Naturally, I had no idea what was in store for me today when I boarded the 61 Express bus to Sooke after lunch. It was time to visit an old family friend.
Her name is Ruma Roy, and she lives in a quaint little log house in Sooke, a small town about one and a half hour away from Victoria downtown. She and my mother have been friends since their air-hostess days at Indian Airlines.
When you usually see old friends after a long, long time (in this case, nearly 3 years had passed since her visit to Toronto), they absolutely insist on feeding you.
“I am cooking some crabs for you,” she announced.
I had been vaguely aware of her conversation with mom regarding the “menu” of this feast. Being ignorant of the ways of cooking crabs- since I clearly steer clear of them- I had assumed she would be cooking some dead, frozen crabs for dinner. But when her neighbour, Cindy, dropped off a case of large writhing crabs at her place, I went into mild shock.
“You are going to cook those?” I asked with incredulity interlaced with my question.
“Of course. Watch!”
With a sharashi (or, Indian tongs), she picked one up and dangled it in the air.
“You must cook them directly in hot water. If someone gave me a dead crab, I would throw it away. You can get E. Coli.”
And with that, she dumped it upside down in the already boiling water in the pot.
I cringed. For a second, I imagined being boiled alive.
“Don’t worry. They die within 30 seconds.”
Apparently, crab cooking has some easy steps to keep in mind.
- They must be alive and kicking.
- They must be dumped upside down in a pot of boiling water so that they die quickly, with as little fuss as possible.

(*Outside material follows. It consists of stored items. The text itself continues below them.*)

-- ==== Sys2Proof/Machine/Pourn.lean ====
section
/-!
DEFINITION. The Pourn ports and the setpoint path (05): frames and their responses, the forecast planner
of R119, the heartbeat, and the slew limiter.
-/

namespace Sys2Proof.Machine

/-! ## The frame (R175 to R177) -/

/-- A field of a frame. -/
def frm (f : BitVec 64) (lo len : Nat) : Nat := f.toNat / 2 ^ lo % 2 ^ len

def frmType (f : BitVec 64) : Nat := frm f 60 4
def frmRail (f : BitVec 64) : Rail := Fin.ofNat 8 (frm f 57 3)
def frmSeq (f : BitVec 64) : Nat := frm f 51 6
def frmPri (f : BitVec 64) : Bool := frm f 50 1 = 1
def frmSync (f : BitVec 64) : Bool := frm f 49 1 = 1
def frmNotify (f : BitVec 64) : Bool := frm f 48 1 = 1
/-- Bits [63:8], which the CRC covers. -/
def frmBody (f : BitVec 64) : BitVec 56 := f.extractLsb' 8 56
/-- A field of the payload: payload bit 0 is frame bit 8. -/
def frmPay (f : BitVec 64) (lo len : Nat) : Nat := frm f (lo + 8) len

/-- The CRC of a request (R177). -/
def frmGood (f : BitVec 64) : Bool := crc8 (bitsHighFirst 56 (frm f 8 56)) == f.extractLsb' 0 8

def tySetpoint : Nat := 1
def tyForecast : Nat := 2
def tyState : Nat := 3
def tyQuery : Nat := 4
def tyHeartbeat : Nat := 5

/-- Reserved payload bits are 0 (R176). -/
def payloadClean (f : BitVec 64) : Bool :=
  let n := match frmType f with
    | 1 => 21 | 2 => 8 | 3 => 20 | 4 => 36 | _ => 40
  frmPay f 0 n = 0

/-- Checks 3 and 4 of R186. -/
def formCheck (f : BitVec 64) : Option Nat :=
  let t := frmType f
  if t = 0 || 5 < t then some codeUnknown
  else if !payloadClean f || (frmSync f && t != tyHeartbeat) || (frmNotify f && t != tySetpoint) ||
      (t = tyHeartbeat && frmRail f != 0) ||
      (t = tyForecast && (frmPay f 24 16 = 0 || frmPay f 8 16 = 0)) ||
      (t = tyQuery && decide (5 < frmPay f 36 4)) then some codeRange
  else none

/-! ## Responses (R178 to R181) -/

/-- An outcome of a request: its error code and its GRANT. -/
structure Answer where
  code : Nat
  grant : Nat
  deriving DecidableEq, Repr

/-- STATUS of an error code (R179). -/
def statusOf (code : Nat) : Nat := if code = 0 then 0 else code - 0x100

/-- The response of port p, from the present MRG and AP. -/
def responseWord (s : State) (p : Port) (r : Rail) (seq status grant : Nat) : BitVec 32 :=
  let w := packWord [(26, 6, seq), (21, 5, status), (20, 1, bit s.prn.rails[r].mrg),
    (19, 1, bit (s.prn.ports[p].alert != 0)), (8, 11, grant)]
  w ||| (crc8 (bitsHighFirst 24 (w.toNat / 256))).setWidth 32

/-- The port answers. -/
def respond (p : Port) (r : Rail) (seq status grant : Nat) (s : State) : State :=
  let w := responseWord s p r seq status grant
  (s.upPort p fun q => { q with resp := some w }).emit (.prnResponse p (w.setWidth 64))

/-- The event of port p (R202). -/
def raisePort (p : Port) (cause elem high : Nat) (s : State) : State :=
  raiseLimited (0x70 + p.val) cause p.val (srcId 0x8 0x0 p.val elem (cause + 16 * (high % 256))) 0
    noAccess s

/-- A rejection of a request with PRI 1 raises the event (R175). -/
def reject (p : Port) (f : BitVec 64) (code : Nat) (s : State) : State :=
  let s := if frmPri f then raisePort p 4 2 (code % 256) s else s
  respond p (frmRail f) (frmSeq f) (statusOf code) 0 s

/-! ## Receiving a frame (R182 to R186) -/

/-- The port is there and not DISABLED. -/
def portOpen (s : State) (p : Port) : Bool := domOn s pdPrn && s.prn.ports[p].state != .disabled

- They must be boiled for atleast 6-7 minutes.
- They must be washed in cold water in order to maintain their tart brick-red colour.
Not that being a crab cooking pro makes it any easier for me to think of cooking them.

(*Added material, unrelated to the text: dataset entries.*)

/-- KICK_WRITE (R353): a write to BAR2; the reserved words ignore it. -/
def execKickWrite (off : Nat) (_v : Word) (s : State) : Res :=
  .next (if off < 0x800 then askDoorbell s else s)

/-- The entries of a ring that may be fetched now: up to 4 ahead (R371). -/
def fetchRoom (s : State) (q : Ring) : Nat :=
  let u := s.hif.sq[q]
  if u.state != .run || u.stopping || !canIssue s || !ringsOn s then 0
  else min (4 - u.fetched.length) (u.submitted - u.fetchedN)

/-- One entry is fetched. -/
def fetchOne (q : Ring) (bs : List Byte) (s : State) : State :=
  s.upSq q fun u =>
    let all := match u.shown.find? fun e => decide (u.fetchedN < e.upTo) with
      | some e => e.all
      | none => Vector.replicate 16 0
    { u with fetched := u.fetched ++ [{ desc := parseDesc bs, seen := all }], fetchedN := u.fetchedN + 1
             shown := u.shown.filter fun e => decide (u.fetchedN + 1 < e.upTo) }

/-! ## Completions (R359 to R361, R363) -/

/-- A completion message of a ring, or event 0x6D where it cannot be sent (R361, R381). -/
def completionMessage (c : Ring) (s : State) : State :=
  let v : Fin 32 := Fin.ofNat 32 s.hif.cq[c].vec.toNat
  let r := sendMsix v (s.upCq c fun k => { k with sinceMsg := 0 })
  if r.2 then r.1 else raiseUnsent [v] r.1

/-- What an entry posted does for the ring's interrupt (R361). -/
def countPosted (c : Ring) (s : State) : State :=
  let k := s.hif.cq[c]
  if !k.ien || k.intn then s
  else
    let s := s.upCq c fun k =>
      { k with sinceMsg := k.sinceMsg + 1, firstAt := if k.sinceMsg = 0 then s.clk.slot else k.firstAt }
    if k.agg.toNat ≤ k.sinceMsg + 1 then completionMessage c s else s

/-- The 16 bytes of a completion (R363). -/
def completionBytes (x : Completion) (head : BitVec 12) (p : Bool) : List Byte :=
  leBytes 8 x.result.toNat ++ leBytes 2 x.tag.toNat ++ leBytes 2 x.status.toNat ++
    leBytes 2 head.toNat ++ leBytes 1 x.sq.val ++ leBytes 1 (bit p)

/-- A completion is posted, behind the host data of its descriptor (R365). -/
def postOne (c : Ring) (x : Completion) (rest : List Completion) (s : State) : State :=
  let q := x.sq
  let s := s.upSq q fun u =>
    if x.ofDesc && !(u.state == .disabled) then
      { u with head := nextIdx u.size u.head, lastTag := x.tag
               posting := rest.any fun y => y.sq == q && y.ofDesc }
    else u
  let k := s.hif.cq[c]
  let s := match x.dataAt with
    | some a => if x.data.isEmpty then s else s.emit (.hostWrite a x.data)
    | none => s
  let s := s.emit (.hostWrite (entryAddr k.base 16 k.tail.toNat)
    (completionBytes x s.hif.sq[q].head k.p))
  let t := nextIdx k.size k.tail
  let s := s.upCq c fun k =>
    { k with held := rest, tail := t, p := if t = 0 then !k.p else k.p }
  countPosted c (writeShadow q c s)

/-- A stopping ring flushes what it had fetched once its descriptor in execution is done. -/
def afterPost (q : Ring) (s : State) : State :=
  let u := s.hif.sq[q]
  if u.stopping && u.exec.isNone then
    if u.fetched.isEmpty then finishStop q s else flushFetched q s
  else s

/-- The ring engine can post to a completion ring. -/
def mayPost (s : State) (c : Ring) : Bool :=
  s.hif.cq[c].state == .run && !cqFull s.hif.cq[c] && canIssue s && ringsOn s

/-- Completions that wait are posted while their ring takes them. -/
def postHeld (c : Ring) (s : State) : State :=
  s.each s.hif.cq[c].held fun x s =>
    if mayPost s c then postOne c x (s.hif.cq[c].held.drop 1) s else s

/-- The shadow words of every enabled ring are written, where the link allows (R376). -/
def shadowAll (s : State) : State :=
  if !canIssue s then s
  else
    let s := s.each ((fins 16).filter fun q => s.hif.sq[q].state != .disabled) shadowSq
    s.each ((fins 16).filter fun c => s.hif.cq[c].state != .disabled) shadowCq

/-- Steps 3 to 8 of R376, once no descriptor is in execution: what had been fetched completes with 0x0108 behind
it, completions are posted in ring order where they can be, the shadow words are written, and the rings resume with
the completions still held and a read of the doorbell page. -/
def recoverRings (s : State) : State :=
  let s := (s.each (fins 16) flushFetched).each (fins 16) postHeld
  let s := (shadowAll s).upHif fun h =>
    { h with
      recovering := false
      sq := h.sq.map fun u => { u with state := if u.state = .disabled then .disabled else .run }
      cq := h.cq.map fun k => { k with state := if k.state = .disabled then .disabled else .run
                                       sinceMsg := 0 } }
  let s := (s.each (fins 16) postHeld).each (fins 16) finishStop
  raise 0x6C (srcId 0x0 0x1 0 0 s.hif.lcause.toNat) 0 (askDoorbell s)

Apart from the delicious crabs (and trust me, they were; I ate guilt free), she had also made shrimps with quinoa seeds (substitute for wheat/rice), and baked salmon and halibut with vegetables.
Heaven must be this way, I thought as I broke into a crab leg. With lots of good food.
Definitely, a supper to remember.
Photo credits and copyright: Sanchari Sur, unless otherwise stated.
Fresh live crabs; Photo credit: Shinjini Sur
This is HOW it's done!
Let me OUT!
Washed in cold water
The Last Supper?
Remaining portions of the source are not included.